Exercise inputs below:
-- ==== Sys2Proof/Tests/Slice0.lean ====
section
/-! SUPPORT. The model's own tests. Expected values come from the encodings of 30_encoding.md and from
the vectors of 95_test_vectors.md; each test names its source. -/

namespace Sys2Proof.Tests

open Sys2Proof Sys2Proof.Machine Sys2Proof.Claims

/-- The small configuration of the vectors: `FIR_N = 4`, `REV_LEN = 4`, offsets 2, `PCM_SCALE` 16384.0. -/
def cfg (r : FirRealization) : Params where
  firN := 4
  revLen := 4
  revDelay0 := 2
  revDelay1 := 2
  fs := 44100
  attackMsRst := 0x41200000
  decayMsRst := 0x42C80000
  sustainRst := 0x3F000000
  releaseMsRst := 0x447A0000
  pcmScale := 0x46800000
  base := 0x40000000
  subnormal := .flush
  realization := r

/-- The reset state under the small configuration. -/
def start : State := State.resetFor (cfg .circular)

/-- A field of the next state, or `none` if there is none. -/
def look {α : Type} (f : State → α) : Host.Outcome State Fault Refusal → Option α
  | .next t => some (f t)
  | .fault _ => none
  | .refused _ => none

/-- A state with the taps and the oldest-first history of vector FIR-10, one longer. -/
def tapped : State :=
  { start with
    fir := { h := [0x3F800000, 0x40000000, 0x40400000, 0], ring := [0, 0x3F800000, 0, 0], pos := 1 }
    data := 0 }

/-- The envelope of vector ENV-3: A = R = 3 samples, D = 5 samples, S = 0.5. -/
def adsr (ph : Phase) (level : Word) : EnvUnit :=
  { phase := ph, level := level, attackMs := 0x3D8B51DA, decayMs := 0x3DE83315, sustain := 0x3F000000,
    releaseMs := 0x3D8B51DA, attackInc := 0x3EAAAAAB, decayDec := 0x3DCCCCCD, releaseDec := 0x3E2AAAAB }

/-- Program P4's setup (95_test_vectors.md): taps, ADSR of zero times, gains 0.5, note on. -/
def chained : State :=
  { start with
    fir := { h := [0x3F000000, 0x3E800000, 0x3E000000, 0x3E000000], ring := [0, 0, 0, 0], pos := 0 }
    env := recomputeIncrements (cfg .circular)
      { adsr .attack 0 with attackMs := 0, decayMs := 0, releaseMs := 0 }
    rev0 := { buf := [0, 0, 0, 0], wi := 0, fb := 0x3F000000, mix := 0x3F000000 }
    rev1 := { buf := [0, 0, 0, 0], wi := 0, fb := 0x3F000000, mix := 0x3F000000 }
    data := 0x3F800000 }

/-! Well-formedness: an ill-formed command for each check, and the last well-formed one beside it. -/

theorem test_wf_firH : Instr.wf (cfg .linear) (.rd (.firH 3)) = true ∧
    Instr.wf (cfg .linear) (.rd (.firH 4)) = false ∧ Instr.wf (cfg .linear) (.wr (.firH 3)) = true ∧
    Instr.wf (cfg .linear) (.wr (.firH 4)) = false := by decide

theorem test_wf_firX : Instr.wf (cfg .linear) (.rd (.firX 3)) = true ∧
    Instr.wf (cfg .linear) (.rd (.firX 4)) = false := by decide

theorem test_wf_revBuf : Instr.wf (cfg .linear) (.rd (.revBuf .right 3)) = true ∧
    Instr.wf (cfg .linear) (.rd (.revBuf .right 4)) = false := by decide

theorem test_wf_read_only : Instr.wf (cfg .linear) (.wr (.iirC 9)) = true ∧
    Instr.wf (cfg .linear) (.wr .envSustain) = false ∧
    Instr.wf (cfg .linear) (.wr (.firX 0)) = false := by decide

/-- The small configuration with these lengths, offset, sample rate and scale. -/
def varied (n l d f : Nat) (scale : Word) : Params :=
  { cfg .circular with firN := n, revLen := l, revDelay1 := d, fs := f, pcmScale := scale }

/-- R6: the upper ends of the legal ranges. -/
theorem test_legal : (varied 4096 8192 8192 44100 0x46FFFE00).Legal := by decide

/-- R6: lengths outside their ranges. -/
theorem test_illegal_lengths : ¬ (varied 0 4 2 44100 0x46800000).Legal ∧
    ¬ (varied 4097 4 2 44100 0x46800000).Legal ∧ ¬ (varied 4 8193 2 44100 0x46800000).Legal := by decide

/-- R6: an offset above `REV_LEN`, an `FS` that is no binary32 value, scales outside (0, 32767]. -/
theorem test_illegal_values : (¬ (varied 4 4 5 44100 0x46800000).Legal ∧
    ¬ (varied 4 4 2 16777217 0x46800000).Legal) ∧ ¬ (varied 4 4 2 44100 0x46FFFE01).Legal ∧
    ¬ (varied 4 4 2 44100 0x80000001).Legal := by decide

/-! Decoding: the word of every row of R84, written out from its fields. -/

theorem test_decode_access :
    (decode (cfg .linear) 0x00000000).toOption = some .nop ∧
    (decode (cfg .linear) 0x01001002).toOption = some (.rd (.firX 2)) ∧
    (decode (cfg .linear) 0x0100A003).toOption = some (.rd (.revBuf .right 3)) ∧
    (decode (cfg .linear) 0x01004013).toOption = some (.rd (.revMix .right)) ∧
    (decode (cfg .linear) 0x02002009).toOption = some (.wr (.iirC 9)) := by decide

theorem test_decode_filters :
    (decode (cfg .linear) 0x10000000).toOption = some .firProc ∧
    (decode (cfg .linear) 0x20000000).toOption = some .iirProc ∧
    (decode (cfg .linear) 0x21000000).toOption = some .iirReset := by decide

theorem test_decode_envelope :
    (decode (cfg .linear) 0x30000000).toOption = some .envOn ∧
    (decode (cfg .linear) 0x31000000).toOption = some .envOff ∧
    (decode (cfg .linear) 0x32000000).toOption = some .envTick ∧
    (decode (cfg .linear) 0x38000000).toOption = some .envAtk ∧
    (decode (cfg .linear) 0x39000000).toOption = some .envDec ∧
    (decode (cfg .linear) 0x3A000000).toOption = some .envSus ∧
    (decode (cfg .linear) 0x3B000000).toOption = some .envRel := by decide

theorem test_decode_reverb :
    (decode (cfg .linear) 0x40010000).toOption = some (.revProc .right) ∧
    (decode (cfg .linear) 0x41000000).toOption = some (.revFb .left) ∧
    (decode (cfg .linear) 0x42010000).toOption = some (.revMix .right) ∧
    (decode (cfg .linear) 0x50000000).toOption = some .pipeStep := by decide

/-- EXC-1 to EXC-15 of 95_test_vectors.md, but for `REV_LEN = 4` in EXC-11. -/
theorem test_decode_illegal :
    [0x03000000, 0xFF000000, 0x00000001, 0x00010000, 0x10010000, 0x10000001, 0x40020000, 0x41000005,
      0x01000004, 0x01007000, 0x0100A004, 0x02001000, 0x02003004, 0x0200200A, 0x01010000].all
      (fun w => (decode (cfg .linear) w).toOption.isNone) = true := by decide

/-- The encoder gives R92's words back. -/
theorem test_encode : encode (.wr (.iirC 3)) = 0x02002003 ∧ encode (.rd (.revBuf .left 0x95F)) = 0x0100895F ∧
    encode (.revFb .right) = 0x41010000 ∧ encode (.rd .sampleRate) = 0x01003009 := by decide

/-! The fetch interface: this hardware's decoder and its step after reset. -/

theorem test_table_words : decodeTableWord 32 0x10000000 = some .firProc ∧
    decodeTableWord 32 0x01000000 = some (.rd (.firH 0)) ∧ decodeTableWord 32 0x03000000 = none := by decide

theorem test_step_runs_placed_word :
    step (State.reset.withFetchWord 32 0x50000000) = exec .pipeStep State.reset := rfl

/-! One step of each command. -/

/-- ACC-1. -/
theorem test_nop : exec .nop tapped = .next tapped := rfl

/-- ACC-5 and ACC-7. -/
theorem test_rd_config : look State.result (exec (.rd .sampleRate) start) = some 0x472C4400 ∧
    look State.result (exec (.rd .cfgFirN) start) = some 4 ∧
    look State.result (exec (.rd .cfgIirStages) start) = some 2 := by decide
End of Exercise inputs.
▸ Problem description
Write all the data out again, word for word.

▸ Written response
-- ==== Sys2Proof/Tests/Slice0.lean ====
section
/-! SUPPORT. The model's own tests. Expected values come from the encodings of 30_encoding.md and from
the vectors of 95_test_vectors.md; each test names its source. -/

namespace Sys2Proof.Tests

open Sys2Proof Sys2Proof.Machine Sys2Proof.Claims

/-- The small configuration of the vectors: `FIR_N = 4`, `REV_LEN = 4`, offsets 2, `PCM_SCALE` 16384.0. -/
def cfg (r : FirRealization) : Params where
  firN := 4
  revLen := 4
  revDelay0 := 2
  revDelay1 := 2
  fs := 44100
  attackMsRst := 0x41200000
  decayMsRst := 0x42C80000
  sustainRst := 0x3F000000
  releaseMsRst := 0x447A0000
  pcmScale := 0x46800000
  base := 0x40000000
  subnormal := .flush
  realization := r

/-- The reset state under the small configuration. -/
def start : State := State.resetFor (cfg .circular)

/-- A field of the next state, or `none` if there is none. -/
def look {α : Type} (f : State → α) : Host.Outcome State Fault Refusal → Option α
  | .next t => some (f t)
  | .fault _ => none
  | .refused _ => none

/-- A state with the taps and the oldest-first history of vector FIR-10, one longer. -/
def tapped : State :=
  { start with
    fir := { h := [0x3F800000, 0x40000000, 0x40400000, 0], ring := [0, 0x3F800000, 0, 0], pos := 1 }
    data := 0 }

/-- The envelope of vector ENV-3: A = R = 3 samples, D = 5 samples, S = 0.5. -/
def adsr (ph : Phase) (level : Word) : EnvUnit :=
  { phase := ph, level := level, attackMs := 0x3D8B51DA, decayMs := 0x3DE83315, sustain := 0x3F000000,
    releaseMs := 0x3D8B51DA, attackInc := 0x3EAAAAAB, decayDec := 0x3DCCCCCD, releaseDec := 0x3E2AAAAB }

/-- Program P4's setup (95_test_vectors.md): taps, ADSR of zero times, gains 0.5, note on. -/
def chained : State :=
  { start with
    fir := { h := [0x3F000000, 0x3E800000, 0x3E000000, 0x3E000000], ring := [0, 0, 0, 0], pos := 0 }
    env := recomputeIncrements (cfg .circular)
      { adsr .attack 0 with attackMs := 0, decayMs := 0, releaseMs := 0 }
    rev0 := { buf := [0, 0, 0, 0], wi := 0, fb := 0x3F000000, mix := 0x3F000000 }
    rev1 := { buf := [0, 0, 0, 0], wi := 0, fb := 0x3F000000, mix := 0x3F000000 }
    data := 0x3F800000 }

/-! Well-formedness: an ill-formed command for each check, and the last well-formed one beside it. -/

theorem test_wf_firH : Instr.wf (cfg .linear) (.rd (.firH 3)) = true ∧
    Instr.wf (cfg .linear) (.rd (.firH 4)) = false ∧ Instr.wf (cfg .linear) (.wr (.firH 3)) = true ∧
    Instr.wf (cfg .linear) (.wr (.firH 4)) = false := by decide

theorem test_wf_firX : Instr.wf (cfg .linear) (.rd (.firX 3)) = true ∧
    Instr.wf (cfg .linear) (.rd (.firX 4)) = false := by decide

theorem test_wf_revBuf : Instr.wf (cfg .linear) (.rd (.revBuf .right 3)) = true ∧
    Instr.wf (cfg .linear) (.rd (.revBuf .right 4)) = false := by decide

theorem test_wf_read_only : Instr.wf (cfg .linear) (.wr (.iirC 9)) = true ∧
    Instr.wf (cfg .linear) (.wr .envSustain) = false ∧
    Instr.wf (cfg .linear) (.wr (.firX 0)) = false := by decide

/-- The small configuration with these lengths, offset, sample rate and scale. -/
def varied (n l d f : Nat) (scale : Word) : Params :=
  { cfg .circular with firN := n, revLen := l, revDelay1 := d, fs := f, pcmScale := scale }

/-- R6: the upper ends of the legal ranges. -/
theorem test_legal : (varied 4096 8192 8192 44100 0x46FFFE00).Legal := by decide

/-- R6: lengths outside their ranges. -/
theorem test_illegal_lengths : ¬ (varied 0 4 2 44100 0x46800000).Legal ∧
    ¬ (varied 4097 4 2 44100 0x46800000).Legal ∧ ¬ (varied 4 8193 2 44100 0x46800000).Legal := by decide

/-- R6: an offset above `REV_LEN`, an `FS` that is no binary32 value, scales outside (0, 32767]. -/
theorem test_illegal_values : (¬ (varied 4 4 5 44100 0x46800000).Legal ∧
    ¬ (varied 4 4 2 16777217 0x46800000).Legal) ∧ ¬ (varied 4 4 2 44100 0x46FFFE01).Legal ∧
    ¬ (varied 4 4 2 44100 0x80000001).Legal := by decide

/-! Decoding: the word of every row of R84, written out from its fields. -/

theorem test_decode_access :
    (decode (cfg .linear) 0x00000000).toOption = some .nop ∧
    (decode (cfg .linear) 0x01001002).toOption = some (.rd (.firX 2)) ∧
    (decode (cfg .linear) 0x0100A003).toOption = some (.rd (.revBuf .right 3)) ∧
    (decode (cfg .linear) 0x01004013).toOption = some (.rd (.revMix .right)) ∧
    (decode (cfg .linear) 0x02002009).toOption = some (.wr (.iirC 9)) := by decide

theorem test_decode_filters :
    (decode (cfg .linear) 0x10000000).toOption = some .firProc ∧
    (decode (cfg .linear) 0x20000000).toOption = some .iirProc ∧
    (decode (cfg .linear) 0x21000000).toOption = some .iirReset := by decide

theorem test_decode_envelope :
    (decode (cfg .linear) 0x30000000).toOption = some .envOn ∧
    (decode (cfg .linear) 0x31000000).toOption = some .envOff ∧
    (decode (cfg .linear) 0x32000000).toOption = some .envTick ∧
    (decode (cfg .linear) 0x38000000).toOption = some .envAtk ∧
    (decode (cfg .linear) 0x39000000).toOption = some .envDec ∧
    (decode (cfg .linear) 0x3A000000).toOption = some .envSus ∧
    (decode (cfg .linear) 0x3B000000).toOption = some .envRel := by decide

theorem test_decode_reverb :
    (decode (cfg .linear) 0x40010000).toOption = some (.revProc .right) ∧
    (decode (cfg .linear) 0x41000000).toOption = some (.revFb .left) ∧
    (decode (cfg .linear) 0x42010000).toOption = some (.revMix .right) ∧
    (decode (cfg .linear) 0x50000000).toOption = some .pipeStep := by decide

/-- EXC-1 to EXC-15 of 95_test_vectors.md, but for `REV_LEN = 4` in EXC-11. -/
theorem test_decode_illegal :
    [0x03000000, 0xFF000000, 0x00000001, 0x00010000, 0x10010000, 0x10000001, 0x40020000, 0x41000005,
      0x01000004, 0x01007000, 0x0100A004, 0x02001000, 0x02003004, 0x0200200A, 0x01010000].all
      (fun w => (decode (cfg .linear) w).toOption.isNone) = true := by decide

/-- The encoder gives R92's words back. -/
theorem test_encode : encode (.wr (.iirC 3)) = 0x02002003 ∧ encode (.rd (.revBuf .left 0x95F)) = 0x0100895F ∧
    encode (.revFb .right) = 0x41010000 ∧ encode (.rd .sampleRate) = 0x01003009 := by decide

/-! The fetch interface: this hardware's decoder and its step after reset. -/

theorem test_table_words : decodeTableWord 32 0x10000000 = some .firProc ∧
    decodeTableWord 32 0x01000000 = some (.rd (.firH 0)) ∧ decodeTableWord 32 0x03000000 = none := by decide

theorem test_step_runs_placed_word :
    step (State.reset.withFetchWord 32 0x50000000) = exec .pipeStep State.reset := rfl

/-! One step of each command. -/

/-- ACC-1. -/
theorem test_nop : exec .nop tapped = .next tapped := rfl

/-- ACC-5 and ACC-7. -/
theorem test_rd_config : look State.result (exec (.rd .sampleRate) start) = some 0x472C4400 ∧
    look State.result (exec (.rd .cfgFirN) start) = some 4 ∧
    look State.result (exec (.rd .cfgIirStages) start) = some 2 := by decide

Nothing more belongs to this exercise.